The utility model provides a many human posture estimate detects and cut apart optimization method and device based on example is cut apart, includes the device shell, the device shell outside is provided with the louvre, device shell one side is provided with image acquisition module, device shell inside is provided with image processing module, image storage module, data storage module and data processing module, wherein:

the image acquisition module is used for acquiring a human body image;

the image processing module is used for carrying out processing such as framing and denoising on the acquired image;

the image storage module is used for storing the processed image data;

the data storage module is used for storing a required operation program;

the data processing module is used for operating a required operation program.

Preferably, the image processing module, the image storage module and the data storage module are all electrically connected with the data processing module, and the image acquisition module is electrically connected with the image processing module.

Compared with the prior art, the invention provides a method and a device for multi-human body posture estimation detection and segmentation optimization based on example segmentation, which have the following beneficial effects:

1. according to the method, different human body individuals are marked by mask codes of different colors based on example segmentation, key points of human body postures are marked, the postures of the human bodies are estimated and detected, the different human body individuals are continuously marked by the mask codes of corresponding colors, the key points of the human body postures are continuously marked until the human body postures can be estimated and detected, finally, the human body posture estimation and detection results are subjected to difference judgment to obtain human body posture estimation and detection results, the human body postures are dynamically detected, and the detection precision is improved;

2. according to the invention, the characteristic points are reserved, the reserved characteristic points are input into the CNN and then are compared, the characteristic points with higher similarity in the subsequent images are extracted, the masks with corresponding colors are matched based on the extracted characteristic points, and new masks are generated corresponding to the newly identified characteristic points, so that the segmentation burden is reduced, and the data analysis load is reduced.

Drawings

The accompanying drawings, which are included to provide a further understanding of the invention and are incorporated in and constitute a part of this specification, illustrate embodiments of the invention and together with the description serve to explain the principles of the invention without limiting the invention in which:

FIG. 1 is a block diagram of a method and apparatus for multi-human pose estimation detection and segmentation optimization based on example segmentation according to the present invention;

FIG. 2 is a block diagram of a multi-human pose estimation detection and segmentation optimization method and apparatus based on example segmentation according to the present invention;

FIG. 3 is a block diagram of a multi-human pose estimation detection and segmentation optimization method and apparatus according to an embodiment of the present invention;

in the figure: the device comprises an image acquisition module 1, a device shell 2, a heat dissipation hole 3, an image processing module 4, an image storage module 5, a data storage module 6 and a data processing module 7.

Detailed Description

The technical solutions in the embodiments of the present invention will be clearly and completely described below with reference to the drawings in the embodiments of the present invention, and it is obvious that the described embodiments are only a part of the embodiments of the present invention, and not all of the embodiments.

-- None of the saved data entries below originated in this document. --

theorem witness_QueueEvents : let s := queued [1] id
    let g := queued [2, 63] id
    let p := { queued [3] id with launches := [], graphs := [] }
    let t := { queued [1] fun q => { q with slot := 1, k := 4, tail := 0 } with ev := { v := 1 } }
    let u := { t with ev := { v := 17 } }
    let c := queued [1] fun q => { q with slot := 1 }
    let o := (queued [1] fun q => { q with tail := 0 }).updQueue 1 fun q => { q with enable := true, tail := 1, where_ := .saved }
    (queueReady s s.ev.a = true ∧ s.ev.flag = false ∧ s.ev.b ≠ 1 ∧ s.ev.b ≠ 2 ∧ entryForm (entryBytes s 0) = true ∧ natAt (entryBytes s 0) 34 1 = 0 ∧
      natAt (entryBytes s 0) 32 1 = 1 ∧ (acceptLaunch s 0 (entryBytes s 0)).bind (fun l => place s l []) = some (3, 3)) ∧
    (queueReady g 0 = true ∧ entryForm (entryBytes g 0) = true ∧ natAt (entryBytes g 0) 34 1 = 0 ∧ natAt (entryBytes g 0) 32 1 = 2 ∧
      natAt (entryBytes g 0) 33 1 / 128 * 64 + natAt (entryBytes g 0) 33 1 % 64 = 63 ∧ g.graphs.find? 63 = some graph63 ∧
      graph63.slot = (g.queue 0).slot ∧ graph63.run = none) ∧
    (queueReady p 0 = true ∧ entryForm (entryBytes p 0) = true ∧ natAt (entryBytes p 0) 34 1 = 0 ∧ natAt (entryBytes p 0) 32 1 = 3 ∧
      (∀ e ∈ (p.queue 0).entries, e.done = true) ∧ phaseOver p (p.queue 0).slot = true) ∧
    (barRejected t 0x200010 t.ev.slot = false ∧ (t.queue 0).enable = true ∧ (t.queue 0).err = false ∧
      (t.ev.v.toNat % 2 ^ 32 + 2 ^ 32 - (t.queue 0).prog) % 2 ^ 32 ≤ 2 ^ (t.queue 0).k ∧ (t.queue 0).where_ = .resident ∧
      (t.queue 0).savedTail = none ∧ (t.ev.v.toNat % 2 ^ 32 + 2 ^ 32 - (t.queue 0).tail) % 2 ^ 32 < 2 ^ 31) ∧
    (barRejected u 0x200010 u.ev.slot = false ∧ 2 ^ (u.queue 0).k < (u.ev.v.toNat % 2 ^ 32 + 2 ^ 32 - (u.queue 0).prog) % 2 ^ 32) ∧
    (barRejected c 0x200020 c.ev.slot = false ∧ (c.queue 0).entries = [] ∧ ((c.queue 0).tail + 2 ^ 32 - (c.queue 0).started) % 2 ^ 32 = 1 ∧
      (c.queue 0).where_ = .resident ∧ (c.queue 0).savedTail = none ∧ (c.queue 0).msix = false ∧ ∀ x ∈ c.clusters, x.2.stashLines = []) ∧
    ((o.queue 0).where_ = .resident ∧ givesWay o 0 = true) ∧
    (((queued [1] fun q => { q with where_ := .switchingOut }).queue 0).where_ = .switchingOut) ∧
    (((queued [1] fun q => { q with where_ := .saved }).queue 0).where_ = .saved ∧ takesPlace (queued [1] fun q => { q with where_ := .saved }) 0 = true) ∧
    (((queued [1] fun q => { q with where_ := .switchingIn }).queue 0).where_ = .switchingIn ∧
      ∀ e ∈ ((queued [1] fun q => { q with where_ := .switchingIn }).queue 0).entries.head?, e.done = false) := by
  decide +kernel

/-- A run of graph 63, of slot 0, in which node 0 is due: it and an end. -/
def graphOf (x : Node) : Graph := { slot := 0, nodes := [x, ⟨1, 0, [], 0, 0, [], []⟩], run := some (run0 x) }
where run0 (_ : Node) : GraphRun := { handle := 9, states := [.idle, .idle], due := [0], queue := some (0, 0) }
/-- A copy of a byte at 0x3000 to 0x4000, its footprint filled in. -/
def nodeCard : List Byte := fillCard (copyCard {} 3 0 0x3000 0x4000 0 0 0) none
def inGraph (x : Node) : State :=
  let s := tasking id
  { s with graphs := [(63, graphOf x)], ev := { a := 63, b := 0 }
           clusters := [(0, { keys := [(0, { base := 0, len := 16, holder := keySup })] })]
           mem := memPuts s.mem 0x2000 nodeCard }

/-- The image of a graph of one node, at 0x2000. -/
def graphImage : List Byte :=
  [0x53, 0x4E, 0x52, 0x47, 1, 0, 1, 0] ++ bytesOfNat 8 832 ++ List.replicate 48 0 ++ [1] ++ List.replicate 767 0
def loading (f : Regs → Regs) : State :=
  { tasking id with regs := f { prog.regs with glAddr := Vector.replicate 2 0x2000 }, mem := memPuts (tasking id).mem 0x2000 graphImage }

All other embodiments, which can be derived by a person skilled in the art from the embodiments given herein without making any creative effort, shall fall within the protection scope of the present invention.

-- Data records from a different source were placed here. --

-- ==== Sys2Proof/Word.lean ====
section
/-! DEFINITION. The word types of the model: what the manual treats as bits (R8, R10). -/

namespace Sys2Proof

/-- A byte (R8). -/
abbrev Byte := BitVec 8
/-- A half word of 16 bits: an error code (R15), a field pair. -/
abbrev Half := BitVec 16
/-- A word (R8): a register, a word unit value, a pantry word. -/
abbrev Word := BitVec 32
/-- A double word: mailbox data, a batch number, a BP instruction. -/
abbrev DWord := BitVec 64
/-- A quad word: a word unit instruction, a service template, the payload of a link cell. -/
abbrev QWord := BitVec 128

end Sys2Proof
end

Referring to fig. 1-3, the present invention provides a technical solution: a multi-human body posture estimation detection and segmentation optimization method based on example segmentation comprises the following steps:

and 2, step: marking different human individuals by masks with different colors based on example segmentation, marking key points of human postures, and estimating and detecting the postures of the human bodies;

and 4, step 4: and carrying out difference judgment according to the human body posture estimation detection result to obtain a human body posture estimation detection result.

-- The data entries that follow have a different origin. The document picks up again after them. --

/-- A row of the register map. The register lies at
`base + s1 * i + s2 * j + s3 * k` with i < c1, j < c2, k < c3; a tile register has s1 = 0x10000 and
c1 = 136 (R44). `mask` holds the bits that a write stores, `init` the cold reset value. -/
structure RegRow where
  base : Nat
  s1 : Nat
  c1 : Nat
  s2 : Nat
  c2 : Nat
  s3 : Nat
  c3 : Nat
  mask : Word
  init : Word
  deriving DecidableEq, Repr
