-- ==== Sys2Proof/Machine/Log.lean ====
section
/-! DEFINITION. The input log of proofs (R482, R483), as records of State and as bytes in the proof
area. -/

namespace Sys2Proof.Machine

/-- KIND as a number (R115). -/
def PktKind.code : PktKind → Nat
  | .invalid => 0 | .mailbox => 1 | .flag => 2 | .queue => 3

/-- The 32 bytes of a record (R482). -/
def LogRec.bytes : LogRec → List Byte
  | .batch n din => leBytes 8 1 ++ leBytes 8 n.toNat ++ leBytes 16 din.toNat
  | .xin vt tmpl chan word n =>
    leBytes 8 (2 + vt * 2 ^ 8 + tmpl * 2 ^ 16 + chan * 2 ^ 24) ++ leBytes 8 word.toNat ++
      leBytes 16 n.toNat
  | .arrive step p =>
    leBytes 8 (3 + p.dstVt * 2 ^ 8 + step * 2 ^ 16 + p.kind.code * 2 ^ 32 + p.index * 2 ^ 40 +
      p.flag * 2 ^ 48) ++ leBytes 8 p.data.toNat ++ leBytes 8 (p.srcDev.toNat + p.srcVt * 2 ^ 8) ++
      leBytes 8 p.tag.toNat
  | .sent vt entry tag => leBytes 24 (4 + vt * 2 ^ 8 + entry * 2 ^ 16) ++ leBytes 8 tag.toNat
  | .window vt space off data n =>
    leBytes 8 (5 + vt * 2 ^ 8 + space * 2 ^ 16 + off * 2 ^ 32) ++ leBytes 16 data.toNat ++
      leBytes 8 n.toNat

/-- The input log records: a proof is held, and the log has not filled (R482, R483). -/
def State.inputOn (s : State) : Bool := s.prf.cur.isSome && !s.prf.inputFull

/-- A record appended to the input log, in State and in the proof area; a full log ends the record and
the protection (R482, R483). -/
def State.logInput (s : State) (r : LogRec) : State :=
  if !s.inputOn then s
  else if s.inputBytes / 32 ≤ s.prf.input.length then
    ({ s with prf := { s.prf with inputFull := true } }).unprotect 1
  else
    let w := s.ddrWrite reqProof (s.qkey 12) (s.inputBase + 32 * s.prf.input.length) r.bytes
    let s := w.2
    State.logSave { s with prf := { s.prf with input := s.prf.input ++ [r] } }

end Sys2Proof.Machine
end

In the present invention, preferably, step 1 comprises the steps of:

step 1.4: fine-tuning the extracted features;

In the present invention, preferably, step 2 comprises the steps of:

step 2.2: performing joint point splicing according to the generated mask;

In the present invention, preferably, step 3 comprises the steps of:

step 3.4: splicing and matching the joints again according to the step 2;

In the present invention, preferably, step 4 includes the steps of:

step 4.3: and by analogy, comparing a plurality of m-th estimated human body posture results with m-1-th estimated human body posture results.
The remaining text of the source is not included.